Cannabis has played a critical role in human societies for over ten millennia. Although contemporary attention often centers on its psychoactive component, THC (tetrahydrocannabinol), historically this plant served as an essential source of seed oil, textiles, and nourishment. Despite its longstanding significance, cannabis remains relatively underexplored and underexploited in modern agriculture. Recent legislative changes in the United States—most notably the 2014 and 2018 Farm Bills—have spurred renewed interest in cultivating cannabis for medicinal, grain, and fiber purposes.

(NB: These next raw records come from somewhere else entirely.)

/-! ### Port resets -/

/-- The commands stamped from a port leave without completions (R376): what writes have had accepted stays. -/
def dropPort (p : Port) (s : State) : State :=
  countCtxs (setCmd { s.cmd with ctxs := s.cmd.ctxs.filter (fun c => c.cmd.port != p)
                                 held := s.cmd.held.filter (fun c => c.port != p)
                                 ncqFailed := s.cmd.ncqFailed && p != .sata } s)

/-- The nexuses of a SAS port are freed (R345). -/
def freeNexuses (p : Port) (s : State) : State :=
  if isSas p then
    setHost { s.host with nexus := s.host.nexus.filter (fun q => q.1 != sasPort p), ua := s.host.ua.filter (fun q => q.1 != sasPort p) } s
  else s

/-- A controller-level reset of a port (R59, R376): its commands, the self-test it started, a SAS port's nexuses, its demand (R350). -/
def portClear (p : Port) (s : State) : State :=
  let t := dropPort p s
  let u := if t.cmd.testBy = some p then testEnds 2 t else t
  freeNexuses p (if p = .sata then put Reg.CMD_ACT_HELD.SATA 0 u else u)

def portReset (p : Port) (s : State) : State := setDemand p 3 255 (portClear p s)

def isHostPort (p : Port) : Bool := p == .pcie || isSas p || p == .sata

/-- CONTROLLER_LEVEL_RESET: CC.EN cleared, a SAS hard reset, or a COMRESET, which raises line 2 of HST (R376). -/
def execControllerLevelReset (port : Port) (s : State) : Out :=
  let t := portReset port s
  occurs (isHostPort port = true)
    (if port = .sata then raisePost 578 0 [] t else if port = .pcie then put Reg.HPC_PM.PS 0 t else t) s

end Sys2Proof.Machine
end

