-- ==== Sys2Proof/Machine/Dispatch.lean ====
section
/-! DEFINITION. The dispatch of commands to their meanings, one arm per constructor, in the order of the opcode table. -/

namespace Sys2Proof.Machine
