-- ==== Sys2Proof/Certificates/Slice0/Obligations.lean ====
section
/-! DEFINITION. What is to be proved of the device: its commands by family, each with what it completes with and what it leaves
unchanged, the step, and what every step keeps. `Gives c s P` says that command c completes in state s with a state of which P holds. -/

open Sys2Proof Sys2Proof.Machine

/-- A step takes the command at the front of the queue and runs it with the rest of the queue.  Where it meets them it rests on
choices of the model: log entries 1. -/
def Obligations.StepRunsTheFrontCommand : Prop :=
  (∀ (c : Instr) (q : List Instr) (s : State), s.pending = c :: q → step s = exec c { s with pending := q }) ∧
  (∀ s : State, s.pending = [] → step s = .next s)

/-- Every command whose unit exists answers a next state, in every state. -/
def Obligations.CommandsOnUnitsThatExistComplete : Prop :=
  (∀ (c : Instr) (s : State), c.unitOk = true → ∃ t, exec c s = .next t)

/-- A command that names a unit that does not exist stops with noSuchUnit, and only such a command.  Where it meets them it rests on
choices of the model: log entries 4. -/
def Obligations.CommandsOnUnitsThatDoNotExistFault : Prop :=
  (∀ (c : Instr) (s : State), c.unitOk = false → exec c s = .fault .noSuchUnit) ∧
  (∀ (c : Instr) (s : State) (r : Refusal), exec c s ≠ .refused r)

/-- Every step keeps registers and memory in canonical form.  Where it meets them it rests on choices of the model: log entries 1. -/
def Obligations.EveryStepKeepsTheCanonicalForm : Prop :=
  (∀ s t : State, s.wf → step s = .next t → t.wf)

/-- The state after reset is in canonical form and nothing waits in its queue. -/
def Obligations.ResetIsInCanonicalForm : Prop :=
  (State.reset.wf ∧ State.reset.pending = [] ∧ State.reset.sent = [])

/-- At reset every register field reads the Reset column of its table. Rests on R10, R118, R158, R275, R395, R413. Where it meets
them it rests on choices of the model: log entries 10, 11. -/
def Obligations.ResetLeavesTheResetColumn : Prop :=
  (∀ f : Fld, get f State.reset = f.rst) ∧
  (get Reg.SYS_PATH_CFG.BAR2_EN State.reset = 1) ∧
  (get Reg.SPN_TIMEOUT.RETRACT_MS State.reset = 500) ∧
  (get Reg.ASX_HOP_CFG.STORM State.reset = 8) ∧
  (get Reg.OCH_CTL.ERASE_EN State.reset = 1) ∧
  (get Reg.TCH_CTL.EN State.reset = 0) ∧
  (get Reg.MEM_ECC_CFG.CE_THR State.reset = 1000) ∧
  (get Reg.SYS_BUS_ERR_HI.VALID State.reset = 0) ∧
  (get Reg.DRC_PPR_CFG.THR State.reset = 8) ∧
  (get Reg.CMD_ST_CFG.IDLE_MS State.reset = 100)

/-- No command touches the queue, and what has been sent stays sent. -/
def Obligations.ExecLeavesTheQueueAndWhatWasSent : Prop :=
  (∀ (c : Instr) (s t : State), exec c s = .next t → t.pending = s.pending ∧ s.sent <+: t.sent ∧ s.free ≤ t.free)
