-- ==== Sys2Proof/Laws/Maps.lean ====
section
/-! SUPPORT. Sparse maps: a lookup after an insertion or a removal, and that both keep keys rising. -/

namespace Sys2Proof.AMap

variable {α : Type}

@[simp] theorem lookup_insert_self (k : Nat) (v : α) (m : AMap α) : lookup k (insert k v m) = some v := by
  induction m with
  | nil => simp [insert, lookup]
  | cons p t ih =>
    obtain ⟨j, w⟩ := p
    by_cases h : k < j
    · simp [insert, lookup, h]
    · by_cases e : k = j
      · simp [insert, lookup, e]
      · simp [insert, lookup, h, e, ih]

theorem lookup_insert_ne {k j : Nat} (h : j ≠ k) (v : α) (m : AMap α) : lookup j (insert k v m) = lookup j m := by
  induction m with
  | nil => simp [insert, lookup, h]
  | cons p t ih =>
    obtain ⟨i, w⟩ := p
    simp only [insert]
    split
    · simp [lookup, h]
    · split
      · rename_i e
        subst e
        simp [lookup, h]
      · simp [lookup, ih]

@[simp] theorem lookup_erase_self (k : Nat) (m : AMap α) : lookup k (erase k m) = none := by
  induction m with
  | nil => rfl
  | cons p t ih =>
    obtain ⟨j, w⟩ := p
    by_cases e : k = j
    · simp [erase, e] at ih ⊢
      simpa [e] using ih
    · simp [erase, lookup, e, ih]

theorem lookup_erase_ne {k j : Nat} (h : j ≠ k) (m : AMap α) : lookup j (erase k m) = lookup j m := by
  induction m with
  | nil => rfl
  | cons p t ih =>
    obtain ⟨i, w⟩ := p
    by_cases e : k = i
    · subst e
      simp [erase, lookup, h, ih]
    · by_cases e' : j = i
      · simp [erase, lookup, e, e']
      · simp [erase, lookup, e, e', ih]

@[simp] theorem getD_insert_self (k : Nat) (v d : α) (m : AMap α) : getD (insert k v m) k d = v := by simp [getD]

theorem getD_insert_ne {k j : Nat} (h : j ≠ k) (v d : α) (m : AMap α) : getD (insert k v m) j d = getD m j d := by
  simp [getD, lookup_insert_ne h]

@[simp] theorem getD_erase_self (k : Nat) (d : α) (m : AMap α) : getD (erase k m) k d = d := by simp [getD]

theorem getD_erase_ne {k j : Nat} (h : j ≠ k) (d : α) (m : AMap α) : getD (erase k m) j d = getD m j d := by
  simp [getD, lookup_erase_ne h]

/-- Every key of a map is above k. -/
def above (k : Nat) (m : AMap α) : Prop := ∀ p ∈ m, k < p.1

theorem rising_cons (p : Nat × α) (m : AMap α) : rising (p :: m) = true ↔ above p.1 m ∧ rising m = true := by
  induction m generalizing p with
  | nil => simp [rising, above]
  | cons q t ih =>
    simp only [rising, Bool.and_eq_true, decide_eq_true_eq]
    rw [ih q]
    constructor
    · rintro ⟨h, a, r⟩
      refine ⟨?_, a, r⟩
      intro x hx
      rcases List.mem_cons.1 hx with rfl | hx
      · exact h
      · exact Nat.lt_trans h (a x hx)
    · rintro ⟨h, a, r⟩
      exact ⟨h q (by simp), a, r⟩

theorem above_insert {k j : Nat} (h : j < k) {v : α} {m : AMap α} (a : above j m) : above j (insert k v m) := by
  induction m with
  | nil => simp [insert, above, h]
  | cons p t ih =>
    obtain ⟨i, w⟩ := p
    have hi : j < i := a (i, w) (by simp)
    have ht : above j t := fun q hq => a q (by simp [hq])
    simp only [insert]
    split
    · intro q hq
      rcases List.mem_cons.1 hq with rfl | hq
      · exact h
      · exact a q hq
    · split
      · intro q hq
        rcases List.mem_cons.1 hq with rfl | hq
        · exact h
        · exact ht q hq
      · intro q hq
        rcases List.mem_cons.1 hq with rfl | hq
        · exact hi
        · exact ih ht q hq

theorem rising_insert (k : Nat) (v : α) {m : AMap α} (h : rising m = true) : rising (insert k v m) = true := by
  induction m with
  | nil => rfl
  | cons p t ih =>
    obtain ⟨j, w⟩ := p
    have hc := (rising_cons _ _).1 h
    simp only [insert]
    split
    · rename_i hk
      refine (rising_cons _ _).2 ⟨?_, h⟩
      intro q hq
      rcases List.mem_cons.1 hq with rfl | hq
      · exact hk
      · exact Nat.lt_trans hk (hc.1 q hq)
    · split
      · rename_i e
        subst e
        exact (rising_cons _ _).2 ⟨hc.1, hc.2⟩
      · exact (rising_cons _ _).2 ⟨above_insert (by simp only; omega) hc.1, ih hc.2⟩

theorem rising_filter (f : Nat × α → Bool) {m : AMap α} (h : rising m = true) : rising (m.filter f) = true := by
  induction m with
  | nil => rfl
  | cons p t ih =>
    have hc := (rising_cons _ _).1 h
    rw [List.filter_cons]
    split
    · exact (rising_cons _ _).2 ⟨fun q hq => hc.1 q (List.mem_filter.1 hq).1, ih hc.2⟩
    · exact ih hc.2

theorem erase_eq_filter (k : Nat) (m : AMap α) : erase k m = m.filter (fun p => p.1 != k) := by
  induction m with
  | nil => rfl
  | cons p t ih =>
    obtain ⟨j, w⟩ := p
    by_cases e : k = j
    · subst e
      simp [erase, ih]
    · have : j ≠ k := fun x => e x.symm
      simp [erase, e, ih, this]

theorem rising_erase (k : Nat) {m : AMap α} (h : rising m = true) : rising (erase k m) = true := by
  rw [erase_eq_filter]; exact rising_filter _ h

theorem mem_insert {p : Nat × α} {k : Nat} {v : α} {m : AMap α} (h : p ∈ insert k v m) : p = (k, v) ∨ p ∈ m := by
  induction m with
  | nil => simpa [insert] using h
  | cons q t ih =>
    obtain ⟨j, w⟩ := q
    simp only [insert] at h
    split at h
    · rcases List.mem_cons.1 h with rfl | h
      · exact .inl rfl
      · exact .inr h
    · split at h
      · rcases List.mem_cons.1 h with rfl | h
        · exact .inl rfl
        · exact .inr (List.mem_cons.2 (.inr h))
      · rcases List.mem_cons.1 h with rfl | h
        · exact .inr (by simp)
        · rcases ih h with h | h
          · exact .inl h
          · exact .inr (List.mem_cons.2 (.inr h))

end Sys2Proof.AMap
end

A team at the Salk Institute has now produced the most exhaustive and precise genetic atlas of cannabis to date. By examining 193 distinct cannabis genomes, researchers uncovered remarkable genetic diversity and complexity within this foundational crop. This collaborative effort involved Oregon CBD, Oregon State University, and the HudsonAlpha Institute for Biotechnology, and culminated in findings published in Nature on May 28, 2025. These discoveries promise to catalyze significant advances in cannabis-based agriculture, medicine, and industry.
“Cannabis is one of the most extraordinary plants on Earth. Despite its global importance as a source of medicine, food, seed oil, and fiber for at least the last 10,000 years, it remains one of the least developed major crops of modern times, largely due to a century of legal restrictions,” says Todd Michael, senior author of the study and research professor at Salk. “Our team constructed the most complete genetic map, or pangenome, of the plant to date by analyzing nearly 200 diverse cannabis genomes, showing that we are just starting to see the full potential of this amazing plant. Those same legal restrictions spurred an underground breeding revolution, revealing cannabis’s power as a chemical factory. With this new genomic blueprint, we can now apply modern breeding to unlock novel compounds and traits across agriculture, medicine, and biotechnology.”
Background: Cannabis as a Versatile Crop
Cannabis sativa, often referred to as hemp, is a flowering species indigenous to Asia. Its versatility stemmed from unique characteristics—such as fiber strength suitable for textiles and the capacity to produce high concentrations of cannabinoids—that made it indispensable through much of human history. Today’s researchers envision cannabis oil eventually rivaling conventional seed oils like canola or soybean, and anticipate that cannabis-derived compounds might even serve as sustainable alternatives to fossil fuels.
Often described as a “chemical powerhouse,” cannabis can allocate over 30 percent of its dry biomass to terpenes and cannabinoids. These small molecules play defensive roles against pests in the field, yet humans have repurposed them for their aromatic and therapeutic properties. Terpenes are responsible for the distinctive fragrances of fruits and flowers, while cannabinoids interact with the endocannabinoid system in humans, delivering a range of effects. The strain “Charlotte’s Web,” rich in cannabidiol (CBD), brought widespread attention to cannabis’s medicinal potential when it alleviated epileptic seizures in children. Beyond CBD and THC, more than one hundred lesser-known cannabinoids are under investigation for treating conditions such as chronic pain, arthritis, nausea, asthma, depression, and anxiety.
Historically, breeding efforts—often conducted clandestinely because of legal restrictions—have dramatically shaped cannabis’s chemical profile. However, until now, the impact of this selective breeding on the plant’s overall genetic diversity remained poorly understood. Two primary challenges have hampered comprehensive genetic insight: first, cannabis is among the minority of flowering plants that exhibit dioecy (separate male and female plants); second, its genome is replete with transposable elements—repetitive DNA segments capable of relocating within the genome—which complicate sequencing and assembly efforts.
Key Discoveries: Unprecedented Genetic Diversity
To map cannabis’s genetic architecture, the Salk team employed both short-read and long-read DNA sequencing technologies. Traditional short-read methods fragment DNA into small stretches (hundreds of base pairs), making it difficult to reconstruct complex or repetitive regions. In contrast, long-read sequencing captures thousands of base pairs in a single read, allowing for more accurate assembly of difficult genomic regions.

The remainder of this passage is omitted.